MS symptoms are unpredictable and variable. One individual may experience just one or few of these possible symptoms while another individual encounters many more. Common symptoms that manifest in over 80% of those who have MS occurs in almost equal number in those with disease, and can severely hinder a person's ability to function normally at work and home. A person with MS typically exhibits various muscle and joint pain, stiffness, loss of balance and coordination, and difficulty with vision as well as swallowing and speaking. The following are several treatment options for MS:
Anti-inflammatory drugs are one of the more commonly prescribed treatments for MS. These medications help reduce the inflammation of myelin in the body. Typically, anti-inflammatory medications help alleviate muscle spasms and pain associated with myelin loss. Some common anti-inflammatory medications used for MS include ibuprofen, naproxen, aspirin, Celebrex, diclofenac, ketoprofen, diflunisal, and indomethacin. Additionally, NSAIDs can also help alleviate muscle pain associated with muscle spasms, cramps, and bowel problems. Medications such as Motrin, Advil, and Aleve are often prescribed for cramping. Nonsteroidal anti-inflammatory drugs (NSAIDs) used to treat MS symptoms include Indocin, Aspirin, Naproxen, and Indocin-3.
Anti-psychotic medications are also commonly prescribed for MS secondary symptoms. This type of treatment is most commonly used for individuals who have severe and multiple sclerosis. MS sufferers who experience exacerbations of their symptoms with anti-psychotic drugs experience significant improvements when taking these prescriptions. The most common medications used to treat MS symptoms with anti-psychotic drugs include Risperdal, Dalmane, Anafranil, Buspar, Estazolam, and Klonopin.

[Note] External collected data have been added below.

-- ==== Sys2Proof/Laws/Ops.lean ====
section
/-! SUPPORT. What each shared operation does, said once: the provers cite these and unfold no
operation. -/

namespace Sys2Proof.Machine

/-! ### Commands and time -/

/-- While the device runs a command is carried out. -/
theorem whileRunning_running {s : State} (h : s.resetAsserted = false) (f : State → State) :
    s.whileRunning f = .next (f s) := by
  simp [State.whileRunning, State.running, h]

/-- While RESET is asserted a command changes nothing. -/
theorem whileRunning_asserted {s : State} (h : s.resetAsserted = true) (f : State → State) :
    s.whileRunning f = .next s := by
  simp [State.whileRunning, State.running, h]

/-- The Time Base stands at the later of now and the instant. -/
theorem advanceTo_ticks (s : State) (tick : Nat) :
    (s.advanceTo tick).time.ticks = max s.time.ticks tick := by
  by_cases h : tick ≤ s.time.ticks
  · simp [State.advanceTo, h]
  · simp [State.advanceTo, h, TimeBase.movedTo]; omega

/-- Time already passed does not pass again. -/
theorem advanceTo_past {s : State} {tick : Nat} (h : tick ≤ s.time.ticks) :
    s.advanceTo tick = s := by
  simp [State.advanceTo, h]

/-! ### Notices -/

/-- The slots after a post: the slot joins at the end unless it is there. -/
theorem postTo_slots (slot : Slot) (v : NoticeValues) (us : Nat) (ns : List Notice) :
    (postTo slot v us ns).map Notice.slot =
      if slot ∈ ns.map Notice.slot then ns.map Notice.slot else ns.map Notice.slot ++ [slot] := by
  induction ns with
  | nil => simp [postTo]
  | cons n rest ih =>
    by_cases h : n.slot = slot
    · simp [postTo, h, Notice.merged]
    · have h' : ¬slot = n.slot := fun e => h e.symm
      by_cases hm : slot ∈ rest.map Notice.slot
      · simp only [postTo, h, if_false, List.map_cons, ih, hm, if_true]
        simp only [List.mem_cons, hm, or_true, if_true]
      · simp only [postTo, h, if_false, List.map_cons, ih, hm]
        simp only [List.mem_cons, hm, h', or_self, if_false, List.cons_append]

/-- A post reads the channels, the time and the other blocks of nothing but the table and the time:
two states that agree on those post alike. -/
theorem post_notices_congr {s t : State} (hn : s.notices = t.notices) (ht : s.time = t.time)
    (slot : Slot) (v : NoticeValues) : (s.post slot v).notices = (t.post slot v).notices := by
  simp [State.post, State.now, hn, ht]

/-! ### Fill state, segments and descriptors -/

/-- R120, R122: an evaluation that leaves the fill state as it was does nothing. -/
theorem evaluateFill_same {s : State} {c : Channel}
    (h : fillAfter (s.chan c).store.held (s.chan c).config.highMark (s.chan c).config.lowMark
      (s.chan c).store.fill = (s.chan c).store.fill) : s.evaluateFill c = s := by
  simp [State.evaluateFill, h]

/-- R120, R122: a crossing sets the fill state and HOLD and posts FILL, and does nothing else. -/
theorem evaluateFill_crossing {s : State} {c : Channel} {fill : Fill}
    (hf : fillAfter (s.chan c).store.held (s.chan c).config.highMark (s.chan c).config.lowMark
      (s.chan c).store.fill = fill) (h : fill ≠ (s.chan c).store.fill) :
    s.evaluateFill c =
      (s.modStore c fun st =>
        { st with
          fill := fill
          hold := (s.chan c).config.holdEnable && decide ((s.chan c).config.mode = .listen) &&
            decide (fill = .high) }).postChan c .fill (.fill 1) := by
  simp only [State.evaluateFill, hf, h, if_false]
  simp [State.setHold, State.modStore, State.postChan, State.post, State.modChan, State.chan,
    Chan.holdDue]
  rfl

/-- R113: a free descriptor is granted and leaves the pool. -/
theorem askDescriptor_granted {s : State} (h : 0 < s.pools.freeDescriptors) :
    s.askDescriptor =
      ({ s with pools :=
          { s.pools with freeDescriptors := s.pools.freeDescriptors - 1 } }, true) := by
  simp [State.askDescriptor, h]

/-- R113: with no free descriptor the refusal is counted. -/
theorem askDescriptor_refused {s : State} (h : s.pools.freeDescriptors = 0) :
    s.askDescriptor =
      ({ s with pools :=
          { s.pools with
            descriptorRefusals := count32 s.pools.descriptorRefusals 1 } }, false) := by
  simp [State.askDescriptor, h]

/-- R111, R112: at the cap the refusal is counted and nothing else happens. -/
theorem askSegment_cap {s : State} {c : Channel}
    (h : (s.chan c).config.segmentCap ≤ (s.chan c).store.held) :
    s.askSegment c =
      ({ s with pools :=
          { s.pools with capRefusals := count32 s.pools.capRefusals 1 } }, false) := by
  simp [State.askSegment, segmentAnswer, h]

/-- R111, R112: below the cap with an empty pool the refusal is counted and POOL posted. -/
theorem askSegment_pool {s : State} {c : Channel}
    (h : (s.chan c).store.held < (s.chan c).config.segmentCap)
    (hp : s.pools.freeSegments = 0) :
    s.askSegment c =
      ({ s with pools :=
          { s.pools with poolRefusals := count32 s.pools.poolRefusals 1 } }.post
        (.device .pool) (.pool 1), false) := by
  simp [State.askSegment, segmentAnswer, Nat.not_le.2 h, hp]

/-- R111: otherwise a segment moves from the pool to the channel, and the fill state is evaluated. -/
theorem askSegment_granted {s : State} {c : Channel}
    (h : (s.chan c).store.held < (s.chan c).config.segmentCap)
    (hp : 0 < s.pools.freeSegments) :
    s.askSegment c =
      (({ s with pools :=
          { s.pools with freeSegments := s.pools.freeSegments - 1 } }.modStore c fun st =>
            { st with held := st.held + 1 }).evaluateFill c, true) := by
  simp [State.askSegment, segmentAnswer, Nat.not_le.2 h, Nat.pos_iff_ne_zero.1 hp]

/-- R117: freeing nothing changes nothing. -/
@[simp] theorem freeRecords_nil (s : State) (c : Channel) : s.freeRecords c [] = s := rfl

/-- R117: the freed records' segments and descriptors return, and the fill state is evaluated
once. -/
theorem freeRecords_cons (s : State) (c : Channel) (r : Record) (rs : List Record) :
    s.freeRecords c (r :: rs) =
      { s.modStore c fun st => { st with held := st.held - segmentSum (r :: rs) } with
        pools :=
          { s.pools with
            freeSegments := s.pools.freeSegments + segmentSum (r :: rs)
            freeDescriptors :=
              s.pools.freeDescriptors + (r :: rs).length } }.evaluateFill c := rfl

/-! ### Closure (R99, R100, R114, R115) -/

/-- With no record open there is nothing to close. -/
theorem closeRecord_none {s : State} {c : Channel} (h : (s.chan c).openRecord? = none)
    (cause : Cause) (t : BitVec 32) : s.closeRecord c cause t = s := by
  simp [State.closeRecord, h]

/-- R100: an empty record returns its descriptor and is not handed over. -/
theorem closeRecord_empty {s : State} {c : Channel} {r : OpenRecord}
    (h : (s.chan c).openRecord? = some r) (he : r.isEmpty = true) (cause : Cause)
    (t : BitVec 32) :
    s.closeRecord c cause t =
      ((s.modFramer c fun f => { f with state := .between }).freeEmpty r).applyAtClosure c := by
  simp [State.closeRecord, h, he]

/-- R99: any other record is handed over. -/
theorem closeRecord_handOver {s : State} {c : Channel} {r : OpenRecord}
    (h : (s.chan c).openRecord? = some r) (he : r.isEmpty = false) (cause : Cause)
    (t : BitVec 32) :
    s.closeRecord c cause t =
      ((s.modFramer c fun f => { f with state := .between }).handOver c r cause t).applyAtClosure
        c := by
  simp [State.closeRecord, h, he]

/-- R114, R115: the hand-over of a record with a descriptor. -/
theorem handOver_queued {s : State} {c : Channel} {r : OpenRecord} (h : r.hasDescriptor = true)
    (cause : Cause) (t : BitVec 32) :
    s.handOver c r cause t =
      (s.modChan c fun k =>
        { k with
          store :=
            { k.store with
              nextSeq := k.store.nextSeq + 1
              queue := k.store.queue ++ [r.closed c k.store.nextSeq cause t] }
          stats :=
            { k.stats with
              recordsClosed := count32 k.stats.recordsClosed 1
              bytesStored := count32 k.stats.bytesStored r.bytes.length
              bytesLost := count32 k.stats.bytesLost r.lost } }).postChan c .ready .ready := by
  simp [State.handOver, h, State.modStore, State.modStats, State.modChan, State.chan]

/-- R114, R115: the hand-over of a dropped record. -/
theorem handOver_dropped {s : State} {c : Channel} {r : OpenRecord} (h : r.hasDescriptor = false)
    (cause : Cause) (t : BitVec 32) :
    s.handOver c r cause t =
      (s.modChan c fun k =>
        { k with
          store :=
            { k.store with
              nextSeq := k.store.nextSeq + 1
              lastDropped := some k.store.nextSeq }
          stats :=
            { k.stats with
              recordsDropped := count32 k.stats.recordsDropped 1
              bytesLost := count32 k.stats.bytesLost r.lost } }).postChan c .dropped
        (.dropped 1) := by
  simp [State.handOver, h, State.modStore, State.modStats, State.modChan, State.chan]

/-- R99, step 3: the pending update at a closure. -/
theorem applyAtClosure_eq (s : State) (c : Channel) :
    s.applyAtClosure c =
      s.modChan c fun k => if k.pendingUpdate then k.applyBetween else k := by
  by_cases h : (s.chan c).pendingUpdate = true
  · simp [State.applyAtClosure, h, State.modChan]
  · rw [State.modChan_same]
    · simp [State.applyAtClosure, h]
    · simp [h]

/-! ### The Trial Unit (R49, R50, R68) -/

/-- R49: a busy unit takes nothing. -/
theorem takeHead_busy {s : State} {t : Trial} (h : s.trial.service = some t) : s.takeHead = s := by
  simp [State.takeHead, h]

/-- R49: with nothing queued nothing is taken. -/
theorem takeHead_empty {s : State} (h : s.trial.queue = []) : s.takeHead = s := by
  unfold State.takeHead
  split
  · simp_all
  · rfl
  · rfl

/-- R49, R51: the free unit takes the head into TRIAL with its copies. -/
theorem takeHead_taken {s : State} {c : Channel} {rest : List Channel}
    (h : s.trial.service = none) (hq : s.trial.queue = c :: rest) :
    s.takeHead =
      { s.modCtl c (fun d => { d with lock := .trial }) with
        trial :=
          { service := some (newTrial c ((s.chan c).snapshot s.rates)), queue := rest } } := by
  simp [State.takeHead, h, hq]

/-- R50: giving up a queue place alone. -/
theorem giveUpTrial_notServed {s : State} {c : Channel} (h : s.inService c = false) :
    s.giveUpTrial c = s.leaveQueue c := by
  unfold State.inService at h
  rcases ht : s.trial.service with _ | t
  · simp [State.giveUpTrial, State.abandonTrial, State.leaveQueue, ht]
  · rw [ht] at h
    simp at h
    simp [State.giveUpTrial, State.abandonTrial, State.leaveQueue, ht, h]

/-- R68: a trial in service abandoned with its report, the unit free. -/
theorem giveUpTrial_served {s : State} {c : Channel} {t : Trial} (h : s.trial.service = some t)
    (hc : t.channel = c) :
    s.giveUpTrial c =
      { s.modChan c (fun k =>
          { k with
            ctl :=
              { k.ctl with
                report := some (t.report { outcome := .abandoned, chosen := none } s.deviceNow) }
            stats :=
              { k.stats with abandonedTrials := count32 k.stats.abandonedTrials 1 } }) with
        trial :=
          { service := none
            queue := s.trial.queue.filter fun d => decide (d ≠ c) } } := by
  simp [State.giveUpTrial, State.abandonTrial, State.leaveQueue, h, hc, State.deviceNow]
  rfl

/-! ### The outbound arbiter (R177) -/

/-- R177: in the SPI selection nothing starts at once. -/
theorem startsAtOnce_spi {l : HostLink} (h : l.selection = .spi) : l.startsAtOnce = false := by
  simp [HostLink.startsAtOnce, h]

/-- R177: a UART with nothing on the path and no soft restart due starts a frame at once. -/
theorem startsAtOnce_uart {l : HostLink} (h : l.selection ≠ .spi) :
    l.startsAtOnce = l.atBoundary := by
  simp [HostLink.startsAtOnce, h]

/-- R177: with a frame on the path the arbiter decides nothing. -/
theorem arbiterDecide_sending {s : State} (h : s.link.transmit ≠ none) : s.arbiterDecide = s := by
  cases ht : s.link.transmit <;> simp_all [State.arbiterDecide, HostLink.atBoundary]

/-- R177, R178: with the soft restart due the arbiter decides nothing. -/
theorem arbiterDecide_due {s : State} (h : s.link.restart = .due) : s.arbiterDecide = s := by
  simp [State.arbiterDecide, HostLink.atBoundary, h]

/-- R177: at a boundary the response goes first. -/
theorem arbiterDecide_response {s : State} {r : Response} {rest : List Response}
    (ht : s.link.transmit = none) (hd : s.link.restart ≠ .due)
    (hr : s.link.responses = r :: rest) :
    s.arbiterDecide =
      (s.modLink fun l => { l with responses := rest }).startFrame r.kind r.tag r.channel
        r.body := by
  simp [State.arbiterDecide, HostLink.atBoundary, State.sendResponse, ht, hd, hr]

/-! ### Gaps and characters (R81, R92) -/

/-- The ticks before an instant are those before the first tick at or after it. -/
theorem lt_ceil_iff {x : Instant} (h : 0 < x.den) (t : Nat) : t < x.ceil ↔ x.after t = true := by
  simp only [Instant.ceil, Instant.after, decide_eq_true_eq]
  rw [Nat.lt_iff_add_one_le, Nat.le_div_iff_mul_le h, Nat.add_mul]
  omega

/-- R92: an expiry that waits cannot be taken. -/
theorem gapReady_waits {k : Chan} {x : Instant} (ht : k.framer.gapTimer = some x)
    (h : k.GapWaits x) : k.gapReady = none := by
  unfold Chan.gapReady
  rw [ht]
  rcases h with ⟨t, per, hd | hd, hx⟩ | ⟨d, hd, hx⟩ <;>
    (split <;> simp_all [Sampler.holdsGap, Sampler.unsettledBefore, Instant.after])

/-- R92: outside IDLE an expiry that does not wait can be taken. -/
theorem gapReady_ready {k : Chan} {x : Instant} (ht : k.framer.gapTimer = some x)
    (hf : k.framer.state ≠ .idle) (h : ¬k.GapWaits x) : k.gapReady = some x := by
  have hs : k.sampler.holdsGap x = false := by
    unfold Sampler.holdsGap
    split <;> rename_i hd
    · simpa [Instant.after] using fun hx => h (.inl ⟨_, _, .inl hd, hx⟩)
    · simpa [Instant.after] using fun hx => h (.inl ⟨_, _, .inr hd, hx⟩)
    all_goals rfl
  have hp : k.sampler.unsettledBefore x = false := by
    unfold Sampler.unsettledBefore
    split <;> rename_i hd
    · simpa [Instant.after] using fun hx => h (.inr ⟨_, hd, hx⟩)
    · rfl
  unfold Chan.gapReady
  rw [ht]
  cases hst : k.framer.state <;> simp_all

/-- R92: a character whose start edge lies before the expiry instant holds the expiry. -/
theorem takeHeldGap_held {s : State} {c : Channel} {t per : Nat}
    (hd : (s.chan c).sampler.decode = .sampling t per ∨
      (s.chan c).sampler.decode = .spaceHeld t per)
    (hg : ∀ y, (s.chan c).framer.gapTimer = some y → y.after t = true) : s.takeHeldGap c = s := by
  have : (s.chan c).gapReady = none := by
    unfold Chan.gapReady
    split <;> try rfl
    all_goals
      rename_i h
      rcases hd with hd | hd <;> simp [Sampler.holdsGap, hd, hg _ h]
  simp [State.takeHeldGap, this]

/-! ### The bit clock -/

/-- R77: a period in its range is not 0. -/
theorem periodInRange.pos {nominal p : Nat} (h : periodInRange nominal p) : 0 < p := by
  rcases Nat.eq_zero_or_pos p with rfl | hp
  · exact absurd h.1 (by simp)
  · exact hp

/-- R77: the character in hand has a period greater than 0. -/
theorem Chan.PeriodLaw.character_pos {k : Chan} (h : k.PeriodLaw) {t per : Nat}
    (hd : k.sampler.decode = .sampling t per ∨ k.sampler.decode = .spaceHeld t per) : 0 < per :=
  (h.character t per hd).pos

end Sys2Proof.Machine
end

Medications that control symptoms of MS and improve fatigue are also often prescribed to help treat secondary MS symptoms. Some of these include nonsteroidal anti-inflammatory drugs (NSAIDs), corticosteroids, leukotriene inhibitors (LTA), and steroids. These types of medications can be used for the treatment of acute or chronic pain associated with MS, fatigue, or the symptoms of sleep apnea. Some of these drugs, such as naproxen, ibuprofen, and aspirin, can also reduce the side effects of steroid use.
In many cases, MS relapses after a period of remission. For this reason, it is important to continue treatment even after your relapses. Your doctor may recommend vitamin and mineral supplements to assist in the maintenance of an adequate vitamin and mineral ratio and to help promote energy, strength, and stamina. Additionally, some patients find that massage therapy and biofeedback or Electrical Muscle Stimulation (EMS) can help to relieve some of their MS symptoms and increase their overall health.
MS often affects the nervous system myelin, which is the protective covering of nerve fibers. Damage to the myelin sheath can cause inflammation, loss of muscle function, and damage to the nerves. MS causes can be due to genetic factors, age, or heredity. When myelin is damaged, it can cause stiffness and decreased movement. A lack of myelin can result in a number of disabilities including ineffective processing of visual cues, decreased reaction time, poor speech accuracy, and difficulty learning basic tasks. A lack of myelin is a leading cause of disability in MS.
MS often develops slowly over time, and the signs and symptoms can become difficult to recognize. If you are experiencing multiple MS symptoms and cannot pinpoint which symptoms you are experiencing, you should visit an experienced professional for proper diagnosis. While it is common for patients to experience a combination of symptoms, you should have a medical professional to perform an MRI or Magnetic Resonance Imaging (MRI) scan to determine the root cause of your symptoms. A doctor will typically ask you about your family history, but sometimes they may ask to see you medical history during a regular office visit. The purpose of an MRI scan is to detect abnormalities in your brain's blood flow as well as in your nerves, which can indicate the existence of Multiple Sclerosis (MS), stroke, or other diseases.
MRI scans can also detect and destroy brain stem cells that are not healthy in any other areas of your body. These brain stem cells produce a chemical called acetylcholine, which is responsible for coordinating brain functions and transmitting messages from the brain to the rest of the body. Abnormalities in the production and/or distribution of this chemical can cause serious neurological problems. This allows a healthcare provider to make the determination that a patient may have Multiple Sclerosis or another type of brain disorder.